--- Material for this task ---
-- ==== Sys2Proof/Machine/GlonikEv.lean ====
section
/-! DEFINITION. Waiting for events, the timer, deferred store failures, completions and samples (10 R287, R288, R299 to R301, R307, R308). -/

namespace Sys2Proof.Machine

/-! ### EWAIT (10 R301) -/

/-- EWAIT returns `ev`; with CLR the sticky bits that it returns are cleared. -/
def Core.ewaitGive (rd : Nat) (ev : DWord) (clr : Bool) (k : Core) : Core :=
  { k with evPend := if clr then k.evPend &&& ~~~ ev else k.evPend }.setReg rd ev

/-- EWAIT: flags bit 0 POLL, bit 1 CLR. -/
def doEwait (c rd ra rb flags : Nat) (d : Dev) : Dev :=
  devOp 12 (some 5) c rd ra rb flags (fun d =>
    let k := d.getCore c
    let mask := k.reg ra
    let ev := k.events &&& mask
    let clr := bitAt flags 1
    if ev ≠ 0 || bitAt flags 0 then ({ src := 6 }, d.updCore c (Core.ewaitGive rd ev clr))
    else
      ({ src := 6 }, d.updCore c (fun k =>
        coreEdge 8 { k with run := .waiting, sleep := some ⟨wordD 12 rd ra rb flags, rd, mask.toNat, (k.reg rb).toNat, clr, k.cycle⟩ }))) d

/-- EWAIT. -/
def execEwait (c rd ra rb flags : Nat) (s : State) : Host.Outcome State Fault Refusal := done s (doEwait c rd ra rb flags)

/-- A pending DEFERRED is raised at an instruction boundary (10 R288). -/
def raiseDeferred (c : Nat) (d : Dev) : Dev :=
  match (d.getCore c).deferred with
  | some a => takeExc c cDEFERRED ((d.getCore c).pc.setWidth 64) (BitVec.ofNat 64 a) (d.updCore c (fun k => { k with deferred := none }))
  | none => d

/-- The core leaves its sleep. -/
def Core.wake (k : Core) : Core := { k with run := .running, sleep := none }

/-- A sleeping EWAIT returns the events of its mask, or 0 when its limit has passed. -/
def doEwaitWake (c : Nat) (d : Dev) : Dev :=
  let k := d.getCore c
  match k.run == .waiting, k.sleep with
  | true, some s =>
    let ev := k.events &&& BitVec.ofNat 64 s.mask
    if ev ≠ 0 || (s.limit ≠ 0 && decide (s.since + s.limit ≤ k.cycle)) then
      raiseDeferred c (finish c { src := 6 } (d.updCore c (fun k => ((k.wake).ewaitGive s.rd ev s.clr).retire s.word { src := 6 })))
    else d
  | _, _ => d

/-- EWAIT_WAKE. -/
def execEwaitWake (c : Nat) (s : State) : Host.Outcome State Fault Refusal := done s (doEwaitWake c)

/-! ### TIMER and DEFERRED (10 R287, R288) -/

/-- TIMER is due: TIE is 1, EXL 0 and CYCLE at or above TIMECMP. -/
def Core.timerDue (k : Core) : Bool := k.tie && !k.exl && decide (k.timeCmp.toNat ≤ k.cycle)

/-- TIMER at an instruction boundary or in an EWAIT that sleeps; a pending DEFERRED goes first. -/
def doTimer (c : Nat) (d : Dev) : Dev :=
  let k := d.getCore c
  if (k.run == .running || k.run == .waiting) && k.timerDue then
    let d := d.updCore c Core.wake
    if k.deferred.isSome then raiseDeferred c d else takeExc c cTIMER (k.pc.setWidth 64) 0 d
  else d

/-- TIMER_EXCEPTION. -/
def execTimerException (c : Nat) (s : State) : Host.Outcome State Fault Refusal := done s (doTimer c)

/-- A posted store to DDR5 has failed: DEFERRED at the boundary that the core stands at, or when its EWAIT has ended. -/
def doDeferredFail (c addr : Nat) (d : Dev) : Dev :=
  let k := d.getCore c
  if !coreAlive k then d
  else
    let d := d.updCore c (fun k => { k with deferred := some (k.deferred.getD addr) })
    if k.run = .running then raiseDeferred c d else d

/-- DEFERRED_STORE_FAIL. -/
def execDeferredStoreFail (c addr : Nat) (s : State) : Host.Outcome State Fault Refusal := done s (doDeferredFail c addr)

/-! ### Completions (10 R299) -/

/-- The delivered completion is the submission's first: it leaves the 256. A first completion of two has status DEFERRED. -/
def Core.countDelivery (m : Message) (k : Core) : Core :=
  let no := msgWord m 1
  if msgWord m 2 % 65536 = stDEFERRED then { k with outstanding := k.outstanding - 1, deferredSub := no :: k.deferredSub }
  else if k.deferredSub.contains no then { k with deferredSub := k.deferredSub.filter (fun x => x != no) }
  else { k with outstanding := k.outstanding - 1 }

/-- The oldest held completion enters the mailbox when it has room. -/
def doCompletionDeliver (c : Nat) (d : Dev) : Dev :=
  match (d.getCore c).held with
  | [] => d
  | m :: rest =>
    if coreAlive (d.getCore c) && decide ((d.getCore c).mailbox.length < 64) then
      d.updCore c (fun k => { k.countDelivery m with held := rest, mailbox := k.mailbox ++ [m] })
    else d

/-- COMPLETION_DELIVER. -/
def execCompletionDeliver (c : Nat) (s : State) : Host.Outcome State Fault Refusal := done s (doCompletionDeliver c)

/-! ### Samples (10 R307, R308) -/

/-- The 32 bytes of a sample record (10 Table 10-21); `flags` gives bits 1 and 2, which issue timing sets. -/
def sampleBytes (c latency flags : Nat) (k : Core) : Bytes :=
  le 8 k.lastCycle ++ le 4 k.lastPc ++ le 4 k.lastInsn ++ le 8 k.lastAddr ++ le 2 (Nat.min latency 65535) ++ le 1 k.lastSrc
    ++ le 1 (k.lastFlags + at_ (fld flags 2 1) 1) ++ le 1 c ++ le 3 k.smpSeq

/-- The record is kept, or dropped and counted while the buffer holds 512; SAMPLE is set when the count reaches 256. -/
def Core.keepSample (r : Bytes) (k : Core) : Core :=
  if 512 ≤ k.samples.length then { k with smpLost := Nat.min (k.smpLost + 1) 65535 }
  else { k with samples := k.samples ++ [r],
                evPend := if k.samples.length + 1 = 256 then k.evPend ||| BitVec.twoPow 64 7 else k.evPend }

/-- A sample is taken of the instruction whose retirement met PERIOD. -/
def doSampleTake (c latency flags : Nat) (d : Dev) : Dev :=
  let k := d.getCore c
  if !k.smpHit then d
  else
    drawJitter c (d.updCore c (fun k =>
      { k.keepSample (sampleBytes c latency flags k) with
        smpCount := k.smpCount - k.period, smpSeq := (k.smpSeq + 1) % 2 ^ 24, smpHit := false }))

/-- SAMPLE_TAKE. -/
def execSampleTake (c latency flags : Nat) (s : State) : Host.Outcome State Fault Refusal := done s (doSampleTake c latency flags)

end Sys2Proof.Machine
end

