-- ==== Sys2Proof/Machine/Tick.lean ====
section
/-! DEFINITION. One millisecond of operating time, the effect of a step with no command waiting (log entry 2). -/

namespace Sys2Proof.Machine

/-- A core's clock counters in level mode over `n` control clocks (10 R306, Table 10-20: events 0, 8, 15 and 16); in edge mode they count
where those clocks begin. -/
def coreClocks (n : Nat) (k : Core) : Core :=
  let evs := [0] ++ (if k.run = .waiting then [8] else []) ++ (if k.super then [16] else [15])
  let k := evs.foldl (fun k e => k.countIf (fun s => !s.getLsbD 6) e n) k
  { k with cycle := (k.cycle + n) % 2 ^ 64,
           smpCount := if k.smpCfg.getLsbD 0 && k.smpCfg.getLsbD 1 then k.smpCount + n else k.smpCount }

/-- The clock events of 16 Table 16-10 whose value is not 0 now, as (code, UNIT); those without units have UNIT 0 here. -/
def prfNow (d : Dev) : List (Nat × Nat) :=
  ((List.range 8).filter (fun s => decide (d.bpm.cnt (0x40 + s) > 2048))).map (fun s => (6, s))
  ++ ((List.range 64).filter (fun p => (d.getTck p).rx.any (fun f => decide (f.idx ≥ (d.getTck p).horizon)))).map (fun p => (7, p))
  ++ if d.bpm.shared - d.bpm.used < 4096 then [(10, 0)] else []

/-- A device counter over `n` datapath clocks in which the events `now` are high: in level mode it adds each clock's value, in edge mode 1 where the
event was not high in the clock before (16 R448). Event 1 is high in every clock. -/
def PrfCtr.clocks (n : Nat) (was now : List (Nat × Nat)) (c : PrfCtr) : PrfCtr :=
  let key := (c.event, if c.event = 6 || c.event = 7 then c.unit else 0)
  let on := fun (l : List (Nat × Nat)) => c.event = 1 || l.contains key
  if !c.en || !on now then c else c.add (if !c.edge then n else if on was then 0 else 1)

/-- The clock events of Table 16-10 over `n` datapath clocks; what was high is known whether or not a counter counts it. -/
def prfClocks (n : Nat) (d : Dev) : Dev :=
  let now := prfNow d
  let f := PrfCtr.clocks n d.prfHigh now
  { d with prfHigh := now, prf := if d.prfFreeze then d.prf else (List.range 16).foldl (fun t i => Tab.upd {} t i f) d.prf }

/-- The checker of every lane that has acquired and has CHECK set counts the bit errors of the millisecond, a free number: no command carries the
bits that a lane receives (12 R355; log entry 76). -/
def checkTick (d : Dev) : Dev :=
  each (List.range 80) (fun l d =>
    let x := d.getLane l
    if bitAt x.test 2 && !x.los && !x.lol && !x.retired then
      let r := freeNat d
      r.2.updLane l (fun x => { x with testErr := sat64 (x.testErr + r.1) })
    else d) d

/-- One millisecond passes: operating time, calendar, datapath and control clocks; OSF reads the completions of its commands; every Holpen
port transmits what waits there, in the order of 09 R264; and station commands whose earlier learns are complete take effect (log entry 2). -/
def tick (d : Dev) : Dev :=
  if d.pins.stopped then d
  else
    let e := d.evr
    let d := if e.ready then
        { d with evr := { e with optime := (e.optime + 1) % 2 ^ 48,
                                 calSec := if e.calq ≠ 0 && !e.ppsOn && (e.optime + 1) % 1000 == 0 then (e.calSec + 1) % 2 ^ 48 else e.calSec } }
      else d
    let d := { d with core := (List.range 64).foldl (fun t c =>
      Tab.upd {} t c (fun k => if coreAlive k then coreClocks 2000000 k else k)) d.core }
    prfClocks 1600000 (hpDrainAll (mkaTick (osfTick (stnDrain (checkTick d)))))

end Sys2Proof.Machine
end

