-- ==== Sys2Proof/Safety.lean ====
section
/-! DEFINITION. What counts as a safe step of the block, and the words the statements use: a powered device, a command that runs. -/

namespace Sys2Proof

/-- A step neither faults nor is refused. -/
def SafeStep (s : Machine.State) : Prop := ∃ t, Machine.step s = .next t

/-- Every step of a run of `n` steps answers a next state. -/
def SafeRun : Nat → Machine.State → Prop
  | 0, _ => True
  | n + 1, s => ∃ t, Machine.step s = .next t ∧ SafeRun n t

namespace Machine

/-- A power failure has not stopped the device (15 R427). -/
abbrev Powered (s : State) : Prop := s.dev.pins.stopped = false

/-- Command `i` at `s` ANSWERS A NEXT STATE: the queue of `s`, and the device `d`. Every part of the device that the expression `d`
does not name is therefore as it was. -/
def Runs (i : Instr) (s : State) (d : Dev) : Prop := exec i s = .next { s with dev := d }

/-- The legal configuration (Locks.Ok) of a state. -/
def Inv (s : State) : Prop := s.dev.locks.Ok

/-! ### Glonik cores -/

/-- Supervisor code may reach every address; task code reaches `n` bytes at `addr` through one region that holds them and grants every right
of `rights` (10 R286): right 0 read, 1 write. -/
def MayAccess (k : Core) (addr n : Nat) (rights : List Nat) : Prop :=
  k.super = true ∨ ∃ i : Nat, i < 8 ∧ (Tab.get 0 k.trBase i).toNat / 4096 * 4096 ≤ addr ∧ addr + n ≤ (Tab.get 0 k.trLim i).toNat / 4096 * 4096 ∧
    ∀ r ∈ rights, (Tab.get 0 k.trLim i).getLsbD r = true

/-- Task code has the grant of TASKCAP bit `b` (10 R285). -/
def Granted (k : Core) (b : Nat) : Prop := k.super = true ∨ k.taskCap.getLsbD b = true

/-- Core `c` executes an instruction: it runs, and the word at its program counter can be fetched (10 R276, R286). -/
abbrev Ready (c : Nat) (s : State) : Prop :=
  Powered s ∧ c < 64 ∧ (s.dev.getCore c).run = .running ∧ fetchFault c (s.dev.getCore c).pc.toNat s.dev = none

/-- Nothing but core `c` differs. -/
def OnlyCore (c : Nat) (d d' : Dev) : Prop := d' = { d with core := d'.core } ∧ ∀ x, x ≠ c → d'.getCore x = d.getCore x

/-- Nothing of a core differs but its general registers, its program counter, and what the event counters and the sampling keep of a
retired instruction (10 R306, R307): of EVPEND bit 8 alone. -/
def Core.keeps (k k' : Core) : Prop :=
  k' = { k with
    regs := k'.regs, pc := k'.pc, pcnt := k'.pcnt, pcSel := k'.pcSel, evPend := k'.evPend, smpCount := k'.smpCount, smpHit := k'.smpHit
    lastPc := k'.lastPc, lastInsn := k'.lastInsn, lastAddr := k'.lastAddr, lastSrc := k'.lastSrc, lastCycle := k'.lastCycle
    lastFlags := k'.lastFlags }
  ∧ k'.evPend ||| 256 = k.evPend ||| 256

/-- Register `rd` of core `c` has taken `v`, unless it is g0; every other general register is as it was (10 R275). -/
def RegsAfter (c rd : Nat) (v : DWord) (d d' : Dev) : Prop :=
  ∀ r : Nat, (d'.getCore c).reg r = if r % 32 = rd % 32 ∧ rd % 32 ≠ 0 then v else (d.getCore c).reg r

/-- Instruction `i` of core `c` completes on the device `d1` that its effect left: rd takes `v` and control goes to `pc`. -/
def Completes (i : Instr) (c rd : Nat) (v : DWord) (pc : BitVec 32) (s : State) (d1 : Dev) : Prop :=
  ∃ d, Runs i s d ∧ OnlyCore c d1 d ∧ Core.keeps (d1.getCore c) (d.getCore c) ∧ RegsAfter c rd v d1 d ∧ (d.getCore c).pc = pc

/-- Instruction `i` of core `c` raises an exception on the device `d1`: the state is saved, supervisor level entered, and control goes
to the vector (10 R287). -/
def Traps (i : Instr) (c cause : Nat) (epc eval : DWord) (s : State) (d1 : Dev) : Prop :=
  ∃ d, Runs i s d ∧ OnlyCore c d1 d ∧ RegsAfter c 0 0 d1 d ∧
    (d.getCore c).estatus = (d1.getCore c).status ∧ (d.getCore c).epc = epc ∧ (d.getCore c).ecause = BitVec.ofNat 64 cause ∧
    (d.getCore c).eval = eval ∧ (d.getCore c).status = 3 ∧
    (d.getCore c).pc = BitVec.ofNat 32 ((d1.getCore c).evbase.toNat + 64 * cause) ∧ (d.getCore c).sram = (d1.getCore c).sram ∧
    (d.getCore c).evbase = (d1.getCore c).evbase ∧ (d.getCore c).handles = (d1.getCore c).handles ∧ (d.getCore c).mailbox = (d1.getCore c).mailbox

end Machine

end Sys2Proof
end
---
▸ Exercise requirements
Type out again, exactly as written, the lines from the beginning of the material through the one containing "def execEwait (c".

▸ Solution
-- ==== Sys2Proof/Machine/GlonikEv.lean ====
section
/-! DEFINITION. Waiting for events, the timer, deferred store failures, completions and samples (10 R287, R288, R299 to R301, R307, R308). -/

namespace Sys2Proof.Machine

/-! ### EWAIT (10 R301) -/

/-- EWAIT returns `ev`; with CLR the sticky bits that it returns are cleared. -/
def Core.ewaitGive (rd : Nat) (ev : DWord) (clr : Bool) (k : Core) : Core :=
  { k with evPend := if clr then k.evPend &&& ~~~ ev else k.evPend }.setReg rd ev

/-- EWAIT: flags bit 0 POLL, bit 1 CLR. -/
def doEwait (c rd ra rb flags : Nat) (d : Dev) : Dev :=
  devOp 12 (some 5) c rd ra rb flags (fun d =>
    let k := d.getCore c
    let mask := k.reg ra
    let ev := k.events &&& mask
    let clr := bitAt flags 1
    if ev ≠ 0 || bitAt flags 0 then ({ src := 6 }, d.updCore c (Core.ewaitGive rd ev clr))
    else
      ({ src := 6 }, d.updCore c (fun k =>
        coreEdge 8 { k with run := .waiting, sleep := some ⟨wordD 12 rd ra rb flags, rd, mask.toNat, (k.reg rb).toNat, clr, k.cycle⟩ }))) d

/-- EWAIT. -/
def execEwait (c rd ra rb flags : Nat) (s : State) : Host.Outcome State Fault Refusal := done s (doEwait c rd ra rb flags)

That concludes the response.